Тому б я плюнул в очи, кто посмел
Назвать меня вдруг ляхом. Неужели
На лбу моем начертано семь смертных
Грехов, а также пьянство и обжорство,
И грубость, и влечение к гербам.
 
   – Вот и говори с ним! – сказал Поланецкий. – Тем более что отчасти он прав!
   Марыня же, приумолкшая с той минуты, как Букацкий стал перечислять сельские заботы, вдруг стряхнула с себя задумчивость.
   – Когда папа бывал нездоров, – сказала она, – а в Кшемене он чувствовал себя гораздо хуже теперешнего, я помогала ему по хозяйству и понемногу привыкла к этому. И хотя, видит бог, хлопот всегда было довольно, мне хозяйственные дела доставляли такое удовольствие, что и сказать не могу. Сперва я не понимала, почему, но пан Ямиш мне растолковал. Сельским трудом, говорил он, жизнь держится, любой другой – только производный от него или вообще лишний… Позже мне яснее стало многое, о чем он не поминал. Выйдешь весной в поле, глянешь, как зеленеет все, и на душе радость. И я теперь знаю почему. Потому что люди не могут без лжи, а в земле – правда. Ее не обманешь, и она тоже может дать или не дать, но не обмануть… Приверженность к земле – это как к истине, и кто ее любит, того и она научит любить… Роса не только на хлеба, на траву ложится, она и в душу проникает, сердце оттаивает, и человек становится лучше, – ведь правда и любовь к богу приближают. Вот почему я так любила Кшемень.

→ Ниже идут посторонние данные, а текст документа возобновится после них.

-- ==== Sys2Proof/Machine/Boot.lean ====
section
/-! DEFINITION. The boot record, the checks of an image, the reset of the logic, and what the mask ROM does after it
(R554, R556, R559, R562, R564-R567, R576). -/

namespace Sys2Proof.Machine
open Sys2Proof

/-! ## The boot record (R564) -/

/-- Slot states 0 EMPTY, 1 VALID, 2 TRIAL, 3 ACTIVE, 4 FAILED. -/
structure BootRec where
  seq   : Nat := 0
  st0   : Nat := 0
  st1   : Nat := 0
  tried : Bool := false
  src   : Nat := 0
  area  : Nat := 0
  deriving DecidableEq, Repr

def bootAddr (i : Nat) : Nat := nvBase + 0x20000 + 0x1000 * i

def bootOf (b : Bytes) : BootRec where
  seq   := pbits b 0 32
  st0   := pbits b 32 8
  st1   := pbits b 40 8
  tried := pbit b 48
  src   := pbits b 56 8
  area  := pbits b 64 2

/-- The bytes of a copy. -/
def bootBytes (r : BootRec) : Bytes :=
  let body := leBytes 4092 (r.seq + 2 ^ 32 * r.st0 + 2 ^ 40 * r.st1 + 2 ^ 48 * r.tried.toNat + 2 ^ 56 * r.src + 2 ^ 64 * r.area)
  body ++ leBytes 4 (crc32c body).toNat

/-- A copy is valid: its CRC agrees and its slot states are codes of R564. -/
def bootValid (b : Bytes) : Bool :=
  leNat (slice b 4092 4) = (crc32c (b.take 4092)).toNat && pbits b 32 8 ≤ 4 && pbits b 40 8 ≤ 4

/-- The copy in force: the valid copy with the higher SEQ. -/
def State.bootCopy (s : State) : Option Nat :=
  let v := [0, 1].filter fun i => bootValid (s.bytesAt (bootAddr i) 4096)
  match v with
  | [0, 1] => if (bootOf (s.bytesAt (bootAddr 0) 12)).seq ≥ (bootOf (s.bytesAt (bootAddr 1) 12)).seq then some 0 else some 1
  | [i] => some i
  | _ => none

/-- The record in force; with no valid copy every slot counts as EMPTY. -/
def State.bootRec (s : State) : BootRec :=
  match s.bootCopy with
  | some i => bootOf (s.bytesAt (bootAddr i) 12)
  | none => {}

/-- Writes the other copy with SEQ + 1. -/
def State.putBoot (s : State) (r : BootRec) : State :=
  let i := match s.bootCopy with
    | some i => 1 - i
    | none => 0
  s.programWords (bootAddr i) (wordsOf (bootBytes { r with seq := (s.bootRec.seq + 1) % 2 ^ 32 }))

def BootRec.st (r : BootRec) (i : Nat) : Nat := if i = 0 then r.st0 else r.st1
def BootRec.setSt (r : BootRec) (i v : Nat) : BootRec := if i = 0 then { r with st0 := v } else { r with st1 := v }
/-- The slot in a state, the lower first. -/
def BootRec.slotIn (r : BootRec) (v : Nat) : Option Nat := [0, 1].find? fun i => r.st i = v

/-! ## Images (R565, R566) -/

def slotBase (i : Nat) : Nat := nvBase + 0x200000 + 0xC00000 * i
def imgLen (b : Bytes) : Nat := pbits b 128 32
def imgSecver (b : Bytes) : Nat := pbits b 96 16
def imgSetfmt (b : Bytes) : Nat := pbits b 160 32

/-- Layout, range and zero fields of R565. -/
def imgForm (b : Bytes) : Bool :=
  let bind := pbit b 192
  pbits b 0 32 = 0x4B58494D && pbits b 32 32 = 1 && pbits b 112 16 = 0 && imgLen b % 8 = 0 &&
  decide (1024 ≤ imgLen b ∧ imgLen b ≤ 12582912) && pbits b 193 7 = 0 && pbits b 200 8 ≤ 3 &&
  (slice b 26 6).all (· = 0) && (bind || (slice b 32 16).all (· = 0)) && (slice b 48 208).all (· = 0)

/-- The number of the first check of R566 that fails, 0 when all pass. `b` is the image, whole. -/
def State.imageCheck (s : State) (b : Bytes) : Nat :=
  if !imgForm b || imgLen b ≠ b.length then 1
  else if !Config.signatureGood b then 2
  else if pbits b 64 32 ≠ Config.hwType.toNat then 3
  else if pbit b 192 && leNat (slice b 32 16) ≠ Config.unitId.toNat then 4
  else if imgSecver b < fld (s.reg rUpdSecver) 0 16 then 5
  else 0

/-- The image in a slot, as long as its header says. -/
def State.slotImage (s : State) (i : Nat) : Bytes :=
  s.bytesAt (slotBase i) (min (imgLen (s.bytesAt (slotBase i) 256)) 12582912)

def State.slotPasses (s : State) (i : Nat) : Bool := s.imageCheck (s.slotImage i) = 0

/-! ## Reset of the logic (R556, R589) -/

/-- Registers that a reset leaves: the power controller's, in the always-on island, and the security counter in the store. -/
def keptReg (off : Nat) : Bool := (0x1000 ≤ off && off < 0x2000) || off = rUpdSecver

def nvByte (a : Nat) : Bool := nvBase ≤ a && a < nvBase + 0x2000000

/-- The non-volatile store alone keeps its content (R499). -/
def MemSt.nvOnly (m : MemSt) : MemSt :=
  { cells := tdrop (fun a => !nvByte a) m.cells, bad := tdrop (fun a => !nvByte a) m.bad
    valid := tdrop (fun k => !(nvBase / 8 ≤ k && k < (nvBase + 0x2000000) / 8)) m.valid }

/-- Every source but power-on: all logic outside the always-on island is at its reset values. Levels of pins stand as they
are. -/
def State.resetLogic (s : State) (cause : Nat) : State :=
  { State.reset with
    pending := s.pending, free := s.free, out := s.out, now := s.now, wrap := s.wrap, clock := s.clock
    powered := s.powered, inReset := s.inReset
    regs := tdrop (fun k => !keptReg k) s.regs
    mem := s.mem.nvOnly
    faultlog := s.faultlog
    power := { armed := s.power.armed, wakeTick := s.power.wakeTick, refuser := s.power.refuser, lastwake := s.power.lastwake
               psEn := s.power.psEn, psGood := s.power.psGood, psEnAt := s.power.psEnAt, avsAt := s.clock
               devPhase := if cause = 4 then s.clock else s.power.devPhase }
    mode := { rstcause := BitVec.ofNat 3 cause, bootcnt := s.mode.bootcnt, causes := s.mode.causes &&& 7 }
    fe := { rfSafe := s.fe.rfSafe, safeHold := if s.fe.rfSafe then 0 else 0xFFFF }
    pcie := { perstN := s.pcie.perstN }
    wdogAt := s.clock
    sess := { trialSecs := s.sess.trialSecs } }

/-- Power-on: the always-on island is reset too. -/
def State.resetAll (s : State) : State :=
  let t := s.resetLogic 0
  { t with
    now := 0, wrap := 0, faultlog := 0, regs := tdrop (fun k => decide (k ≠ rUpdSecver)) t.regs, power := { avsAt := s.clock, devPhase := s.clock }
    mode := {} }

/-! ## The mask ROM (R554, R559, R576) -/

/-- RECOVERY: the mask ROM enables G0 alone, with ROLE 1 at 10.3125 Gb/s (R377, R395). -/
def State.enterRecovery (s : State) : State :=
  ({ s with mode := { s.mode with mode := .recovery } }.setReg (rLaneGcfg 0) 0x11).startPll 0

/-- Boots slot `i`: BOOTCNT counts, and the firmware starts in BOOT. `trial` tells that it is the TRIAL slot. -/
def State.bootSlot (s : State) (i : Nat) (trial : Bool) : State :=
  { s with
    mode := { s.mode with
      mode := .boot, slot := BitVec.ofNat 1 i, bootAt := s.clock
      bootcnt := if s.mode.bootcnt = 3 then 3 else s.mode.bootcnt + 1 }
    sess := { s.sess with trial := trial, trialAt := s.clock } }

/-- The slot the ROM tries first, whether it is the TRIAL slot, and the boot record brought up to date (R576). -/
def State.bootChoice (s : State) : Nat × Bool × State :=
  let r := s.bootRec
  match r.slotIn 2 with
  | some i =>
    if r.tried then ((r.slotIn 3).getD (1 - i), false, (s.putBoot (r.setSt i 4)).signal 122)
    else (i, true, s.putBoot { r with tried := true })
  | none => ((r.slotIn 3).getD 0, false, s)

/-- After the end of a reset. `recover` tells that RECOVER_N was low at the rising edge of RESET_N. A reset without a valid
locked regulatory record raises event 99 (R284). -/
def State.bootRom (s : State) (recover : Bool) : State :=
  let s := s.regWatch
  if recover || s.mode.bootcnt = 3 then s.enterRecovery
  else
    let (i, trial, s) := s.bootChoice
    if s.slotPasses i then s.bootSlot i trial
    else if s.slotPasses (1 - i) then (s.signal 122).bootSlot (1 - i) false
    else s.enterRecovery

/-- A reset that the device ends itself: the logic is reset, and the ROM starts. -/
def State.selfReset (s : State) (cause : Nat) : State := (s.resetLogic cause).bootRom false

end Sys2Proof.Machine
end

   Невольный испуг, не наговорила ли она лишнего и не рассердился ли ее «Стах», волнение, вызванное воспоминаниями, – все это вдруг отразилось в ее глазах, осветило лицо, юное, как утренняя заря.
   Букацкий не отводил от нее взгляда, будто созерцал какой-то неведомый, только обнаруженный шедевр венецианской школы; затем, полуприкрыв глаза, спрятал свое маленькое личико за огромным узлом замысловато повязанного галстука.

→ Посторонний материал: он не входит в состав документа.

/-- HALT. -/
def execSeqHalt (k : Seq) (gd ga gb : GReg) (func : BitVec 11) : State → Host.Outcome State Fault Refusal :=
  act fun s => s.seqIssue k.val (gd = 0 && ga = 0 && gb = 0 && func = 0) fun _ s => s.seqStop k.val

end Sys2Proof.Machine
end

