/-- A write at an internal address by an initiator, under the rules of the range that holds it. -/
def State.busWrite (s : State) (w : Initiator) (a : Nat) (b : Bytes) : State :=
  match accessRegion a b.length with
  | none => s.error
  | some r =>
    match r with
    | .regs => s.regWrite w (a - regBase) b.length (BitVec.ofNat 64 (leNat b))
    | .ctl =>
      let n := 32768 - a % 32768
      if b.length ≤ n then s.slotStore w a b
      else
        let s := s.slotStore w a (b.take n)
        if s.resp = .error then s else s.slotStore w (a + n) (b.drop n)
    | .beam d k => if s.memBelow .fen || s.memFenced r then s.error else s.beamWrite w d k (a - beamBase d k) b
    | .seqMem k =>
      let x := s.seqOf k
      if a < seqData k && w ≠ .seq (Fin.ofNat 5 k) && x.state ≠ .stopped && x.state ≠ .faulted then s.error else s.busStore a b
    | .vcProg n =>
      let x := s.vcOf n
      if w = .vc (Fin.ofNat 16 n) || (x.state ≠ .stopped && x.state ≠ .faulted) then s.error else s.busStore a b
    | .nv => if w = .mgmt && b.length = 8 then s.nvWrite a b true else s.error
    | _ => s.busStore a b

/-! ## The rows of register accesses -/

/-- The answer of a read. -/
def State.answered (r : Access × State) : State :=
  match r.1 with
  | .ok b => { r.2 with resp := .data b }
  | .error => r.2.error
  | .poisoned b => { r.2 with resp := .poisoned b }

/-- COUNTER_READ_CLEAR (R11, R13): the read returns the value and clears it; an update by hardware in the same cycle stays.
The 64-bit register with an RC field, EV_FAULTLOG, is read whole. -/
def execCounterReadClear (w : Initiator) (off : RegOff) (hw : Bool) : State → Host.Outcome State Fault Refusal :=
  act fun s =>
    let wide := off = 0x4020
    let s := State.answered (s.busRead w (regBase + off.toNat) (if wide then 8 else 4))
    if !hw || s.resp = .error then s
    else if wide then badKick s
    else if isCounter off.toNat then s.bump off.toNat else s

/-- Sets the W1C bits of a register that hardware sets in the cycle of the write (R13). -/
def State.setW1c (s : State) (off : Nat) (hw : BitVec 64) : State :=
  if 0x15000 ≤ off && off < 0x15800 && off % 64 = 4 then
    let l := (off - 0x15000) / 64
    let x := s.laneOf l
    s.setLane l { x with los := x.los || hw.getLsbD 5, lol := x.lol || hw.getLsbD 6, fastfail := x.fastfail || hw.getLsbD 7 }
  else if 0x1A000 ≤ off && off < 0x1A400 && off % 64 = 0x10 then
    let n := (off - 0x1A000) / 64
    let x := s.vcOf n
    s.setVc n { x with stOvf := x.stOvf || hw.getLsbD 3, stSat := x.stSat || hw.getLsbD 4, stDom := x.stDom || hw.getLsbD 5 }
  else if 0x1A000 ≤ off && off < 0x1A400 && off % 64 = 0xC then
    let n := (off - 0x1A000) / 64
    let x := s.vcOf n
    s.setVc n { x with evcause := x.evcause ||| hw.truncate 4 }
  else if 0x1D000 ≤ off && off < 0x1D100 && off % 32 = 0 then
    let k := (off - 0x1D000) / 32
    let x := s.synOf k
    s.setSyn k { x with calFail := x.calFail || hw.getLsbD 18 }
  else if off = rTimeStat then { s with time := { s.time with tsqovf := s.time.tsqovf || hw.getLsbD 6 } }
  else if off = rNvStat then s.setReg rNvStat (setBit (s.reg rNvStat) 0 ((s.reg rNvStat).getLsbD 0 || hw.getLsbD 0))
  else if off = 0x4000 then s.signalAll (bitsSet hw.toNat 64)
  else if off = 0x4008 then s.signalAll ((bitsSet hw.toNat 64).map (64 + ·))
  else if 0xA0000 ≤ off && off < 0xB0000 && off % 0x4000 = 0x40 then
    { s with fe := { s.fe with mute := s.fe.mute ||| (hw &&& (0xFFFF#64 <<< (16 * ((off - 0xA0000) / 0x4000)))) } }
  else s

/-- The register at an offset is 64 bits wide. -/
def State.isWide (s : State) (off : Nat) : Bool := (s.computed64 off).isSome || storedWide off = some true

/-- W1C_WRITE (R11, R13): each 1 clears its bit, unless hardware sets the bit in the same cycle. -/
def execW1cWrite (w : Initiator) (off : RegOff) (v hw : BitVec 64) : State → Host.Outcome State Fault Refusal :=
  act fun s =>
    let n := if s.isWide off.toNat then 8 else 4
    let s := s.regWrite w off.toNat n (v &&& ~~~hw)
    if s.resp = .error then s else s.setW1c off.toNat hw

/-- WIDE_REGISTER_COMMIT (R585): a 64-bit write, of the high half of a writable 128-bit register. -/
def execWideRegisterCommit (w : Initiator) (off : RegOff) (v : BitVec 64) : State → Host.Outcome State Fault Refusal :=
  act fun s => s.regWrite w off.toNat 8 v

/-- CONFIG_REGISTER_WRITE (R25, R34): a 32-bit or a 64-bit write of any register. -/
def execConfigRegisterWrite (w : Initiator) (off : RegOff) (wide : Bool) (v : BitVec 64) : State → Host.Outcome State Fault Refusal :=
  act fun s => s.regWrite w off.toNat (if wide then 8 else 4) v

/-- HIQ_PUSH and MIQ_PUSH (R307, R308). -/
def execHiqPush (w : Initiator) (v : BitVec 64) : State → Host.Outcome State Fault Refusal :=
  unitAct w 0x18020 fun s => s.pushIssue w true v
def execMiqPush (w : Initiator) (v : BitVec 64) : State → Host.Outcome State Fault Refusal :=
  unitAct w 0x18030 fun s => s.pushIssue w false v

end Sys2Proof.Machine
end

   – Delicieuse!..[37] – прошептал он и, высвободив опять подбородок, прибавил: – Вы правы, совершенно правы…
   – Тогда, значит, вы не правы, – логично возразила Марыня, не поддаваясь комплименту.
   – Это совсем другое. Вы правы потому, что это вам идет, женщины в таких случаях всегда правы.

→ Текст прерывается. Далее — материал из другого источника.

-- ==== Sys2Proof/Machine/DmaRun.lean ====
section
/-! DEFINITION. DMA bursts: arbitration, transforms, the split engine, word polls and failing accesses (R478-R480, R483,
R484, R487). -/

namespace Sys2Proof.Machine
open Sys2Proof

/-! ## Transforms (R480) -/

/-- Source bytes that a transform takes as one. -/
def dUnit (d : Bytes) : Nat :=
  match dXform d with
  | 0 => 1
  | 1 => 4
  | 4 => 16
  | 5 => 8 * dPlanes d
  | _ => 2

/-- Bytes to the next 4 KiB boundary. -/
def toBoundary (a : Nat) : Nat := 4096 - a % 4096

/-- Length of the burst at source offset `p`: at most BURST bytes, within a 4 KiB page of the source, and of the destination
where bytes keep their order; whole units of a transform, one at least (R479). -/
def State.burstLen (s : State) (d : Bytes) (p : Nat) : Nat :=
  let n := min (64 * 2 ^ fld (s.reg rDmaCfg) 1 2) (min (dSrcLen d - p) (toBoundary (dSrc d + p)))
  if dXform d = 0 then min n (toBoundary (dDst d + p)) else max (dUnit d) (n / dUnit d * dUnit d)

/-- One byte of a bit plane: bit `15 - j` of eight words. -/
def planeByte (b : Bytes) (j : Nat) : Byte :=
  BitVec.ofNat 8 ((List.range 8).map fun w => (pbit b (16 * w + 15 - j)).toNat * 2 ^ w).sum

/-- The words of one group of planes. -/
def mergeGroup (p : Nat) (b : Bytes) : Bytes :=
  (List.range 64).flatMap fun w =>
    leBytes 2 (((List.range p).map fun j => ((b.getD (8 * j + w / 8) 0).getLsbD (w % 8)).toNat * 2 ^ (15 - j)).sum)

/-- The writes that match a burst of source bytes at offset `p`: destination offsets and bytes. -/
def burstWrites (d : Bytes) (p : Nat) (b : Bytes) : List (Nat × Bytes) :=
  let u := dUnit d
  let units := (List.range (b.length / u)).map fun k => (p / u + k, slice b (u * k) u)
  match dXform d with
  | 0 => [(p, b)]
  | 1 => units.map fun e => (4 * (e.1 % dCols d * dRows d + e.1 / dCols d), e.2)
  | 2 => units.map fun e => (if e.1 % 2 = 0 then e.1 else dLength d / 2 + (e.1 - 1), e.2)
  | 3 => units.map fun e => (if 2 * e.1 < dLength d / 2 then 4 * e.1 else 2 * (2 * e.1 - dLength d / 2) + 2, e.2)
  | 4 => units.flatMap fun e => (List.range (dPlanes d)).map fun j =>
      (e.1 / 8 * (8 * dPlanes d) + 8 * j + e.1 % 8, [planeByte e.2 j])
  | _ => units.map fun e => (128 * e.1, mergeGroup (dPlanes d) e.2)

/-! ## The accesses of a burst (R478, R484) -/

/-- Cuts a write into pieces of aligned 64-byte lines (R35). -/
def linePieces : Nat → Nat → Bytes → List (Nat × Bytes)
  | 0, _, _ => []
  | fuel + 1, a, b =>
    let n := 64 - a % 64
    if b.length ≤ n then (if b.isEmpty then [] else [(a, b)]) else (a, b.take n) :: linePieces fuel (a + n) (b.drop n)

/-- The read of a burst: its bytes, or the cause of the halt. Host data comes with the grant; too few bytes stand for an
error completion. -/
def State.burstRead (s : State) (c : DmaCh) (d : Bytes) (p n : Nat) (host : Bytes) : (Nat ⊕ Bytes) × State :=
  if dSrcH d then (if s.pcieUp && n ≤ host.length then .inr (host.take n) else .inl 1, s)
  else
    match s.busRead (.dma c) (dSrc d + p) n with
    | (.ok b, s) => (.inr b, s)
    | (.error, s) => (.inl 1, s)
    | (.poisoned _, s) => (.inl 3, s)

/-- Some writes in order, and the address of the first that failed; a host write is posted. -/
def State.burstStore (s : State) (c : DmaCh) (d : Bytes) : List (Nat × Bytes) → State × Option Nat
  | [] => (s, none)
  | (o, b) :: ws =>
    if dDstH d then (if s.pcieUp then s.emitOut (.hostWrite (dDst d + o) b (dNoSnoop d)) else s).burstStore c d ws
    else
      let s := s.busWrite (.dma c) (dDst d + o) b
      if s.resp = .error then (s, some (dDst d + o)) else s.burstStore c d ws

/-- The pieces of a copy in order, counted one by one; the address of the first that failed. -/
def State.pieceStore (s : State) (c : DmaCh) (d : Bytes) : List (Nat × Bytes) → State × Option Nat
  | [] => (s, none)
  | (o, b) :: ws =>
    match s.burstStore c d [(o, b)] with
    | (s, some a) => (s, some a)
    | (s, none) =>
      let x := s.dmaOf c.val
      (s.setDma c.val { x with read := x.read + b.length, moved := x.moved + b.length }).pieceStore c d ws

/-- One burst of a channel: its read and the matching writes; a failing access halts the channel. -/
def State.dmaBurst (s : State) (c : DmaCh) (host : Bytes) : State :=
  let x := s.dmaOf c.val
  let d := x.desc
  let p := x.moved
  let n := s.burstLen d p
  match s.burstRead c d p n host with
  | (.inl e, s) => s.dmaHalt c.val e .copy (dSrc d + p) (dSrcH d)
  | (.inr b, s) =>
    if dXform d = 0 then
      let ws := (linePieces (b.length / 64 + 2) (dDst d + p) b).map fun e => (e.1 - dDst d, e.2)
      match s.pieceStore c d ws with
      | (s, some a) => s.dmaHalt c.val 2 .copy a false
      | (s, none) => s
    else
      match s.burstStore c d (burstWrites d p b) with
      | (s, some a) => s.dmaHalt c.val 2 .copy a false
      | (s, none) =>
        let x := s.dmaOf c.val
        s.setDma c.val { x with read := x.read + n, moved := x.moved + n }

/-! ## Arbitration (R479) -/

/-- The channel has a burst to make. -/
def State.dmaReady (s : State) (c : Nat) : Bool :=
  let x := s.dmaOf c
  x.state = .running && x.moved < dSrcLen x.desc

/-- DMAn_CTRL.PRIO. -/
def State.dmaPrio (s : State) (c : Nat) : Nat := fld (s.reg (rDma c 0)) 1 2

/-- The levels of the schedule's 15 slots. -/
def slotLevels : List Nat := [3, 2, 3, 1, 3, 2, 3, 0, 3, 2, 3, 1, 3, 2, 3]

/-- The next ready channel of a level in round robin. -/
def State.dmaNext (s : State) (level : Nat) : Option Nat :=
  let from_ := tget (fun _ => 0) s.dmaArb.last level
  ((List.range 32).map fun i => (from_ + i) % 32).find? fun c => s.dmaReady c && s.dmaPrio c = level

/-- The channel that the present slot grants, and its level: the slot's own, else the highest that has a ready channel. -/
def State.dmaGrant (s : State) : Option (Nat × Nat) :=
  let l := slotLevels.getD (s.dmaArb.slot % 15) 0
  (l :: [3, 2, 1, 0]).findSome? fun l => (s.dmaNext l).map fun c => (c, l)

/-- The schedule advances, and the level remembers its channel. -/
def State.dmaAdvance (s : State) (c level : Nat) : State :=
  { s with dmaArb := { s.dmaArb with
      slot := (s.dmaArb.slot + 1) % 15
      last := tput (fun _ => 0) level ((c + 1) % 32) s.dmaArb.last } }

/-! ## The split engine (R487) -/

/-- Drains the oldest burst of the ring buffer. -/
def State.splitDrain (s : State) : State :=
  match s.dmaArb.buf with
  | [] => s
  | e :: es =>
    let c : DmaCh := Fin.ofNat 32 e.chan
    match s.burstStore c (s.dmaOf e.chan).desc e.writes with
    | (s, some a) => s.dmaHalt e.chan 2 .copy a false
    | (s, none) =>
      let x := s.dmaOf e.chan
      { s.setDma e.chan { x with moved := x.moved + e.bytes } with dmaArb := { s.dmaArb with buf := es } }

/-- Bytes in the ring buffer. -/
def State.splitBytes (s : State) : Nat := (s.dmaArb.buf.map SplitBurst.bytes).sum

/-- Fills the ring buffer with the next burst of the channel that was rung first. -/
def State.splitFill (s : State) (host : Bytes) : State :=
  match s.dmaArb.order.find? fun c => (s.dmaOf c).state = .running with
  | none => s
  | some i =>
    let c : DmaCh := Fin.ofNat 32 i
    let x := s.dmaOf i
    let d := x.desc
    let n := s.burstLen d x.read
    if x.read ≥ dSrcLen d || 65536 < s.splitBytes + n then s
    else
      match s.burstRead c d x.read n host with
      | (.inl e, s) => s.dmaHalt i e .copy (dSrc d + x.read) (dSrcH d)
      | (.inr b, s) =>
        let ws := (linePieces (b.length / 64 + 2) (dDst d + x.read) b).map fun e => (e.1 - dDst d, e.2)
        { s.setDma i { x with read := x.read + n } with dmaArb := { s.dmaArb with buf := s.dmaArb.buf ++ [⟨i, n, ws⟩] } }

/-- A step of both engines; a halt of either stops both. Channels that have left RUNNING leave the order. -/
def State.splitStep (s : State) (host : Bytes) : State :=
  if (List.range 16).any fun c => (s.dmaOf c).state = .halted then s
  else
    let busy := fun (c : Nat) => !((s.dmaOf c).state = .idle && !(s.dmaOf c).rung) && (s.dmaOf c).state ≠ .endwait
    let s : State := { s with dmaArb := { s.dmaArb with order := s.dmaArb.order.filter busy } }
    let s := s.splitDrain
    if (List.range 16).any fun c => (s.dmaOf c).state = .halted then s else s.splitFill host

/-! ## The rows -/

/-- BURST_GRANT (R479, R487): `host` is what the host's memory returns for a read of host addresses. -/
def execBurstGrant (host : Bytes) : State → Host.Outcome State Fault Refusal :=
  act fun s =>
    if !s.dmaOn then s
    else if s.dmaSplit then { s.splitStep host with resp := .none }
    else
      match s.dmaGrant with
      | none => s
      | some (c, level) => { (s.dmaAdvance c level).dmaBurst (Fin.ofNat 32 c) host with resp := .none }

/-- Reads the word of a WAITWORD descriptor. -/
def State.dmaPoll (s : State) (c : DmaCh) : State :=
  let x := s.dmaOf c.val
  match s.busRead (.dma c) (dSrc x.desc) 4 with
  | (.ok b, s) =>
    let v : BitVec 32 := BitVec.ofNat 32 (leNat b)
    let mask : BitVec 32 := BitVec.ofNat 32 (dDst x.desc / 2 ^ 32)
    if v &&& mask = BitVec.ofNat 32 (dDst x.desc) then s.dmaComplete c.val
    else s.setDma c.val { x with pollAt := x.began + 1024 * ((s.clock - x.began) / 1024 + 1) }
  | (.error, s) => s.dmaHalt c.val 1 .wait (dSrc x.desc) false
  | (.poisoned _, s) => s.dmaHalt c.val 3 .wait (dSrc x.desc) false

/-- The poll of a WAITWORD descriptor is due. -/
def State.pollDue (s : State) (c : Nat) : Bool :=
  let x := s.dmaOf c
  x.state = .waiting && dType x.desc = 2 && x.pollAt ≤ s.clock && s.dmaOn

/-- WAITWORD_POLL (R483): when the descriptor begins, and then every 1,024 tk. -/
def execWaitwordPoll (c : DmaCh) : State → Host.Outcome State Fault Refusal :=
  act fun s => if s.pollDue c.val then s.dmaPoll c else s

/-- DMA_ERROR_HALT (R484): the access that the channel makes next fails, as its target answers or, for host memory, with an
error completion, and the channel halts. An access that would not fail is left to its own command. -/
def execDmaErrorHalt (c : DmaCh) : State → Host.Outcome State Fault Refusal :=
  act fun s =>
    let t :=
      if !s.dmaOn then s
      else if s.pollDue c.val then s.dmaPoll c
      else if s.dmaSplit then s.splitStep []
      else if s.dmaReady c.val then s.dmaBurst c [] else s
    if (s.dmaOf c.val).state ≠ .halted && (t.dmaOf c.val).state = .halted then { t with resp := .none } else s

end Sys2Proof.Machine
end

   – Стась! – обратилась она к мужу за поддержкой.
   Столько очарования было в ней в эту минуту, что и он ответил ей восхищенным взглядом; лицо его лучилось улыбкой, ноздри раздувались от волнения.
   – Ах, детка! – произнес он, ладонью прикрыв ее руку, и, наклонясь шепотом прибавил: – Будь мы одни, расцеловал бы эти милые глазки и губки.
   И в этом таился немалый самообман: недостаточно видеть лишь внешнюю привлекательность, любоваться зардевшимся лицом, глазами, губами, надо было разглядеть ее душу, а он не разглядел, о чем свидетельствовало его снисходительное: «Ах, детка!» Марыня была для него очаровательной женщиной-ребенком, и большего он в ней не видел.
   Между тем подали кофе.
   – Так значит Машко ударился в лирику! Да еще после свадьбы, – сказал Поланецкий, чтобы покончить с этим разговором.
   – Что после свадьбы, в том нет ничего странного, – ответил Букацкий, залпом выпив горячий кофе, – а вот что Машко… Немножко лирического настроения как раз после свадьбы… Впрочем, прошу прощения! Я чуть было не сказал банальность… Простите великодушно, не буду больше!.. Обещаю. Вовремя язык себе обжег, но я пью такой горячий, потому что мне сказали: от головной боли помогает, а голова так болит, так болит…
   Он приложил руку к затылку и, закрыв глаза, посидел так некоторое время.
   – Вот, мелю языком, а голова-то болит. Пойти бы мне домой, да художник один сюда придет, Свирский; мы вместе едем во Флоренцию. Замечательный акварелист, без преувеличения замечательный… Такого мастерства никто еще в акварели не достигал. Да вот и он!
   Свирский оказался легок на помине. Выросши вдруг в дверях, он стал искать глазами Букацкого. И, приметив, направился к их столику.
   Это был плотный, коренастый человек с могучей шеей и широкой грудью, смуглый и черноволосый, как итальянец. Лицо у него было ничем не примечательное, но глаза умные, проницательные и добрые. На ходу он слегка раскачивался из стороны в сторону.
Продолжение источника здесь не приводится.